The Big Idea(s) & Core Innovations
The core of recent advancements revolves around making 3DGS more adaptable and intelligent. A significant theme is the pursuit of robustness in challenging environments. DualSplat: Robust 3D Gaussian Splatting via Pseudo-Mask Bootstrapping from Reconstruction Failures from Beihang University and Peking University addresses transient objects by converting initial reconstruction failures into explicit pseudo-mask priors, enabling a cleaner second-stage optimization. Similarly, PDF-GS: Progressive Distractor Filtering for Robust 3D Gaussian Splatting by Sungkyunkwan University amplifies the self-filtering property of 3DGS through a multi-phase progressive strategy to suppress distractors like dynamic content or view-dependent elements. For physically challenging scenarios, Dehaze-then-Splat: Generative Dehazing with Physics-Informed 3D Gaussian Splatting for Smoke-Free Novel View Synthesis from Huazhong University of Science and Technology and The Hong Kong University of Science and Technology, proposes a two-stage generative dehazing and physics-informed 3DGS pipeline to achieve multi-view consistency in smoky environments. Further improving robustness, ELoG-GS: Dual-Branch Gaussian Splatting with Luminance-Guided Enhancement for Extreme Low-light 3D Reconstruction from Shanghai Jiao Tong University combines zero-shot restoration and VGGT-based depth estimation with a dual-branch GS architecture for robust reconstruction in extreme low-light, sparse-view settings.

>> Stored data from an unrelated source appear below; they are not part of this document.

/-- Settles O13: BL is two register writes, the link and then the target of the old PC (R150). -/
theorem branchAndLinkEffect : Obligations.BranchAndLinkEffect := by
  unfold Obligations.BranchAndLinkEffect
  intro off12 s
  refine ⟨decode_branchAndLink off12, _, exec_bl off12 s, ?link, ?target, setReg_setReg_sameRegs s _ _ _ _, rfl,
    (setReg_engineUnchanged ..).trans (setReg_engineUnchanged ..), countedOnce (exec_bl off12 s) rfl⟩
  case link => rw [State.reg_setReg_ne _ _ (by decide), State.reg_setReg_same]
  case target => exact State.reg_setReg_same ..

/-! ### The eight conditional branches -/

/-- Every entry of the branch-condition table runs the common rule (R99, R151). -/
theorem exec_branchInstr (c : Cond) (off10 : BitVec 10) (s : State) :
    exec (branchInstr c off10) s = .next (branchIf c off10 s) := by
  cases c <;> rfl

/-- BGE's predicate, N xor V = 0, says that the two flags agree (R157). -/
theorem condHolds_ge (l : PswLayout) (psw : Word) :
    condHolds l .ge psw = (psw.getLsbD l.n == psw.getLsbD l.v) :=
  Bool.not_not _

/-- A branch word's whole effect, for the condition `c` that its field selects and the value `holds` of that condition. -/
theorem branchInstr_effect {cond : BitVec 3} {c : Cond} {holds : Bool} {s : State} (off10 : BitVec 10)
    (hc : condOfBits cond = c) (hh : condHolds Config.pswLayout c (s.reg .psw) = holds) :
    decode (0b001#3 ++ cond ++ off10) = branchInstr c off10 ∧
    ∃ t, exec (branchInstr c off10) s = .next t ∧
      t = (if holds = true then s.setReg .pc (branchTarget (s.reg .pc) off10) else s) ∧
      CountedOnce (branchInstr c off10) s t := by
  have he := exec_branchInstr c off10 s
  refine ⟨by rw [decode_branch, hc], branchIf c off10 s, he, ?_, countedOnce he (branchIf_engineUnchanged c off10 s).clk⟩
  rw [branchIf, hh]

/-- Settles O14: one row of the branch-condition table each, and its predicate at the flags' places (R31, R152 to R159). -/
theorem conditionalBranchesFollowThePsw : Obligations.ConditionalBranchesFollowThePsw := by
  unfold Obligations.ConditionalBranchesFollowThePsw
  intro off10 s c z n v taken
  simp only [List.forall_mem_cons]
  exact ⟨branchInstr_effect (c := .eq) off10 rfl rfl, branchInstr_effect (c := .ne) off10 rfl rfl,
    branchInstr_effect (c := .cs) off10 rfl rfl, branchInstr_effect (c := .cc) off10 rfl rfl,
    branchInstr_effect (c := .neg) off10 rfl rfl, branchInstr_effect (c := .ge) off10 rfl (condHolds_ge ..),
    branchInstr_effect (c := .lt) off10 rfl rfl, branchInstr_effect (c := .al) off10 rfl rfl, List.forall_mem_nil _⟩

end Sys2Proof.Machine

/-! PROOFS. The statement about the arithmetic dispatch table (spec/42_arithmetic.md). -/

namespace Sys2Proof.Machine

/-! ### What an entry of the table gives -/

section
variable {reserved : Fin 32 → Bool} {k : Fin 32}
  (table : Fin 32 → ArithFields → RegFile → (Word → Byte) → HandlerEffect) (f : ArithFields) (s : State)

/-- A reserved slot holds the no-op handler (R101, R172). -/
theorem slotEntry_of_reserved (h : reserved k = true) : slotEntry reserved table k f s = s := by
  rw [slotEntry, if_pos h, noop]

/-- Any other slot holds the table's handler (R170, R171). -/
theorem slotEntry_of_not_reserved (h : reserved k = false) :
    slotEntry reserved table k f s = s.applyHandler (table k f s.regs s.byteAt) := by
  rw [slotEntry, h]
  rfl

end

theorem byteAt_applyHandler (s : State) (e : HandlerEffect) (a : Word) : (s.applyHandler e).byteAt a = e.mem a :=
  Memory.readAt_ofContents e.mem a

theorem wf_applyHandler (s : State) (e : HandlerEffect) : (s.applyHandler e).mem.wf = true :=
  Memory.wf_ofContents e.mem

/-! ### The instruction of each slot -/

section
variable (k : Fin 32) (rc : SrcKind) (wb : Width) (src dst : Reg)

Another major area of innovation is efficiency and scalability. You Only Gaussian Once: Controllable 3D Gaussian Splatting for Ultra-Densely Sampled Scenes by Ke Holdings Inc. introduces YOGO, a system-level framework for deterministic, budget-aware Gaussian growth, making 3DGS production-ready. Gaussians on a Diet: High-Quality Memory-Bounded 3D Gaussian Splatting Training from University of Texas at Arlington and University of Georgia presents a memory-bounded training framework with dynamic growing and pruning, achieving 80% lower peak memory for edge deployment. For accelerated rendering, AdaGScale: Viewpoint-Adaptive Gaussian Scaling in 3D Gaussian Splatting to Reduce Gaussian-Tile Pairs by Korea University speeds up rendering by 13.8x on city-scale scenes by adaptively scaling Gaussians to reduce redundant computations. Pushing efficiency to new frontiers, GlobalSplat: Efficient Feed-Forward 3D Gaussian Splatting via Global Scene Tokens from The Hebrew University of Jerusalem and Westlake University, along with TokenGS: Decoupling 3D Gaussian Prediction from Pixels with Learnable Tokens by NVIDIA, propose feed-forward architectures that achieve ultra-compact representations and real-time inference by decoupling Gaussian prediction from pixel-aligned features, using global scene tokens or learnable Gaussian tokens respectively. GSCompleter: A Distillation-Free Plugin for Metric-Aware 3D Gaussian Splatting Completion in Seconds from East China Normal University, offers rapid scene completion via a novel ‘Generate-then-Register’ paradigm, achieving significant speedups. Extending 2DGS for video, GS-STVSR: Ultra-Efficient Continuous Spatio-Temporal Video Super-Resolution via 2D Gaussian Splatting from University of Science and Technology of China and Huawei Noah’s Ark Lab, achieves state-of-the-art C-STVSR with near-constant inference latency by leveraging the temporal stability of Gaussian covariance parameters.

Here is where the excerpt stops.